When filing your taxes, how do you choose which deduction to take? The standard deduction or itemized deductions? What is the standard deduction? And what does it mean to itemize deductions? And why should you use one instead of the other? TurboTax software solves these questions for you by choosing the option that gives you the biggest tax refund. Ultimately, both deductions will save you money, but one will save you more than the other depending on your circumstances.
What Is a Standard Deduction?
The standard deduction is a fixed dollar amount that can be subtracted from your Adjustable Gross Income (AGI) to reduce the amount of taxes you owe. The specific amount is set every year by the IRS and is usually adjusted for inflation. Which of the standard deductions you can take is determined by your filing status, such as Single or Married Filing Jointly. Taking the standard deduction precludes you from itemizing any of your deductions.
What Is an Itemized Deduction?
Itemized deductions are expenses that fall under a long list of IRS allowable categories. Some of these categories are dental and medical expenses, home mortgage interest, charitable contributions, business use of a home or car and deductible taxes. You must have paid these expenses for yourself or for one of your dependents, such as your spouse or child. Additionally, you must be able to document these expenses with receipts. You don’t need to know what these deductions are. TurboTax will easily guide you through itemized deductions.
How Do I Choose?
Itemizing will usually be the way to go if you had large non-reimbursed dental and medical expenses or if you had interest expense on a mortgage, paid property taxes, had large employee business expenses that were not reimbursed by your employer, had major uninsured casualty losses or made large contributions to charities, but TurboTax will make the appropriate choice for you based on your entries for these expenses.
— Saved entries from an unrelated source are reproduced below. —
/-- R36, R75, R355, R499, R518 and Table 2.1: what hardly any command may touch. No command touches the queue; the permit register changes at
epoch boundaries, where it steps, and at power good only; keys are fused by OTP_FUSE only; the strap is sampled at power good only; power
comes and goes by POWER_GOOD and POWER_LOST; the epoch counter moves by one, at boundaries, and otherwise only with power, at a reset and
when a counterfoil joins; the place in the epoch and the committed copy of the points change by the commands of the timeline. -/
def Obligations.WhatCommandsMayTouch : Prop :=
  ∀ (c : Instr) (s t : State), exec c s = .next t →
    t.pending = s.pending ∧
    (touchesPermit c = false → t.dev.permit = s.dev.permit) ∧
    (∀ smp, c = .epochBoundary smp → t.dev.permit = s.dev.permit ∨ t.dev.permit = lfsrStep s.dev.permit) ∧
    (∀ p b l, c = .powerGood p b l → t.dev.permit = s.dev.permit ∨ t.dev.permit = p.toNat) ∧
    ((∀ i, c ≠ .otpFuse i) → t.hw.keys = s.hw.keys) ∧
    ((∀ p b l, c ≠ .powerGood p b l) → t.hw.posB = s.hw.posB) ∧
    ((∀ p b l, c ≠ .powerGood p b l) → c ≠ .powerLost → t.dev.powered = s.dev.powered) ∧
    (touchesEpoch c = false → t.epoch = s.epoch) ∧
    (∀ smp, c = .epochBoundary smp → t.epoch = s.epoch ∨ t.epoch = s.epoch + 1 ∨ (s.clk.started = false ∧ t.epoch = 0)) ∧
    (touchesPhase c = false → t.clk.phase = s.clk.phase) ∧
    (touchesLedger c = false → t.led = s.led)

/-- R75: the permit register is a 48-bit register whose feedback never lets it reach 0: every step, whatever the command at the front of
the queue, keeps it so. -/
def Obligations.PermitRegisterNeverStops : Prop :=
  ∀ s t : State, s.PermitLegal → step s = .next t → t.PermitLegal


/-- R57, R298, R301, R307 to R309, R311, R314, R317, R319, R321, R322, R324, R325, R351, R397, R437, R438, R440, R456, R457, R482 and Tables
10.2 and 10.4: each command on a mode, an agent, a Safe cause, a session or a CAN object named here completes, with its own effect, in
every state in which its rule lets it act. A mode command does so while no entry into Safe or Halt has taken the epoch (R300). -/
def Obligations.CommandsOfModesAndAgentsComplete : Prop :=
  ∀ s : State,
    (∀ d : DriveNo, s.holdLapsed d = true → (s.shaftOf d = none ∨ ∃ g, s.shaftOf d = some g ∧ d.val ∈ s.shaftMembers g) →
      ∃ t, exec (.hostHoldExpired d) s = .next t ∧ t.n .drvHostState d = 2 ∧ (t.drv d).holdHost = none) ∧
    (∀ d : DriveNo, s.drives.contains d.val = true → s.n .drvHostState d = 3 → s.dev.hostLost = false →
      ∃ t, exec (.hostReclaim d) s = .next t ∧ t.n .drvHostState d = 0 ∧ t.n .drvHostReclaim d = 1 ∧ (t.drv d).preset = true) ∧
    (s.dev.modeTaken = false →
      (s.mode = 2 ∨ s.mode = 6 → ∃ t, exec .modeCmdConfigure s = .next t ∧ t.mode = 1 ∧ t.dev.tokenOn = false ∧ t.n .devModeCmd = 1) ∧
      (s.mode = 1 ∧ s.readyOk = true ∨ s.mode = 3 ∧ s.allAtRest = true ∧ s.dev.haltCmd = false ∨ s.mode = 6 ∧ s.readyOk = true →
        ∃ t, exec .modeCmdReady s = .next t ∧ t.mode = 2 ∧ t.dev.tokenOn = false ∧ t.n .devModeCmd = 2) ∧
      (s.mode = 2 ∧ s.dev.stoA = true ∧ s.dev.stoB = true ∧ s.n .devSafeCause = 0 ∨ s.mode = 4 ∧ s.dev.haltCmd = false ∨ s.mode = 5 →
        ∃ t, exec .modeCmdRun s = .next t ∧ t.mode = 3 ∧ t.dev.tokenOn = true ∧ t.n .devModeCmd = 3) ∧
      (∀ reason, s.mode = 3 → s.dev.haltCmd = false → s.n .devOverrideEnable = 1 → 0 < reason → reason < 2 ^ 32 →
        ∃ t, exec (.modeCmdOverride reason) s = .next t ∧ t.mode = 4 ∧ t.dev.tokenOn = true ∧ t.n .devOverrideReason = reason) ∧
      (s.mode = 3 ∨ s.mode = 4 → ∃ t, exec .modeCmdHalt s = .next t ∧ t.mode = 5 ∧ t.dev.tokenOn = true ∧ t.dev.haltEpoch = s.epoch) ∧
      (s.mode = 1 ∨ s.mode = 2 → s.n .devWakeMask % 128 ≠ 0 →
        ∃ t, exec .modeCmdDormant s = .next t ∧ t.dev.sleepReq = true ∧ t.n .devModeCmd = 0 ∧ t.mode = s.mode) ∧
      (s.mode = 1 → s.dev.pdActive = true → s.jrn.exports = [] →
        ∃ t, exec .modeCmdReplay s = .next t ∧ t.mode = 7 ∧ t.dev.tokenOn = false ∧ t.rep.phase = 1)) ∧
    (∀ fired, s.dev.sleepReq = true → s.mode = 1 ∨ s.mode = 2 → s.wakeBits fired = 0 →
      ∃ t, exec (.sleepEffective fired) s = .next t ∧ t.mode = 0 ∧ t.dev.sleepReq = false) ∧
    (s.up = true →
      (s.dev.supUp = true → ∃ t, exec .supWdt s = .next t ∧ t.dev.supUp = false ∧ (t.core 0).stack = [] ∧ (t.core 1).stack = []) ∧
      (s.dev.supUp = false → ∃ t, exec .supervisorRestarted s = .next t ∧ t.dev.supUp = true ∧ ∀ c ∈ t.host.pr, s.e0 ≤ c.epoch) ∧
      (s.dev.logicUp = true → s.n .devLogicWdtMs ≠ 0 → s.dev.logicBeat + msNs (s.n .devLogicWdtMs) ≤ s.now →
        ∃ t, exec .logicWdt s = .next t ∧ t.dev.logicUp = false ∧ (t.core 2).stack = [] ∧ (t.core 3).stack = []) ∧
      (s.dev.logicUp = false → ∃ t, exec .logicRestarted s = .next t ∧ t.dev.logicUp = true ∧ t.dev.logicBeat = s.now) ∧
      (s.dev.logicUp = true → ∃ t, exec .logicHeartbeat s = .next t ∧ t.dev.logicBeat = s.now ∧ t.dev.logicUp = true)) ∧
    (s.up = true → s.mode ≠ 7 →
      (∀ a b : Bool, ∃ t, exec (.stoChange a b) s = .next t ∧ t.dev.stoA = a ∧ t.dev.stoB = b ∧
        (s.dev.stoA = true → a = false → Arith.bit (t.n .devSafeCause) 0 = true ∧ t.dev.tokenOn = false)) ∧
      (∀ a, s.dev.stoDiffAt = some a → a + msNs (s.n .devStoDiscrepancyMs) < s.now → Arith.bit (s.n .devSafeCause) 2 = false →
        ∃ t, exec .stoDiscrepancy s = .next t ∧ Arith.bit (t.n .devSafeCause) 2 = true) ∧
      (∃ t, exec .d1TickLost s = .next t ∧ Arith.bit (t.n .devSafeCause) 3 = true ∧ t.dev.tokenOn = false) ∧
      (s.mode ≠ 0 → ∃ t, exec (.memoryError false) s = .next t ∧ Arith.bit (t.n .devSafeCause) 7 = true) ∧
      (s.mode ≠ 0 → s.n .pairRole = 1 →
        ∃ t, exec (.memoryError true) s = .next t ∧ t.pair.handover = some (s.epoch + 2, s.epoch) ∧ Out.pairSurrender (s.epoch + 2) true ∈ t.out) ∧
      (s.hw.vLow = 3 → ∃ t, exec .holdupExhausted s = .next t ∧ Arith.bit (t.n .devSafeCause) 6 = true) ∧
      (∀ n : Fin 8, Arith.bit s.hw.rails n = false →
        ∃ t, exec (.railFault n) s = .next t ∧ Arith.bit t.hw.rails n = true ∧ Arith.bit (t.n .devSafeCause) 6 = true)) ∧
    (s.endpointUp = true →
      (∃ t, exec .hostInterfaceReset s = .next t ∧ t.host.negState = 0 ∧ t.n .devHifVersion = 0) ∧
      (∃ t, exec .functionLevelReset s = .next t ∧ t.host.negState = 0 ∧ t.n .devHifVersion = 0)) ∧
    (∀ (c : CanNo) (o : ObjNo),
      (s.objSends c o = true → s.n .objPeriodMs (objIx c o) = 0 → ∃ t, exec (.canTxCmdSend c o) s = .next t ∧
        t.n .objTxCmd (objIx c o) = 1 ∧ SendDue s t c o (objBytes s.pts c o (s.n .objLen (objIx c o)))) ∧
      (∃ t, exec (.canTxCmdAbort c o) s = .next t ∧ t.n .objTxCmd (objIx c o) = 2 ∧ Arith.bit (t.n .objStatus (objIx c o)) 3 = false) ∧
      (∀ v : Fin 3, ∃ t, exec (.canModeWrite c v) s = .next t ∧ t.n .canMode c = v) ∧
      (s.n .canState c = 4 → ∃ t, exec (.canRecovered c) s = .next t ∧ t.n .canTec c = 0 ∧ t.n .canRec c = 0))
end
When You Don’t Have a Choice
There are times the choice will be made for you. You cannot use the standard deduction if you are a non-resident alien. If you are married filing separately, and your spouse chooses the standard deduction, you cannot itemize. If you do not have the necessary records for itemizing, then you have use the standard deduction. If you qualify to file Form 1040EZ or 1040A, you cannot itemize, though you may be able to claim certain exemptions and credits.
Both types of deductions are very important because they are a way to reduce your taxable income. While it is may take some time to gather receipts for itemized deductions, you might find it a worthwhile effort as you try to make your taxable income as low as you legally can.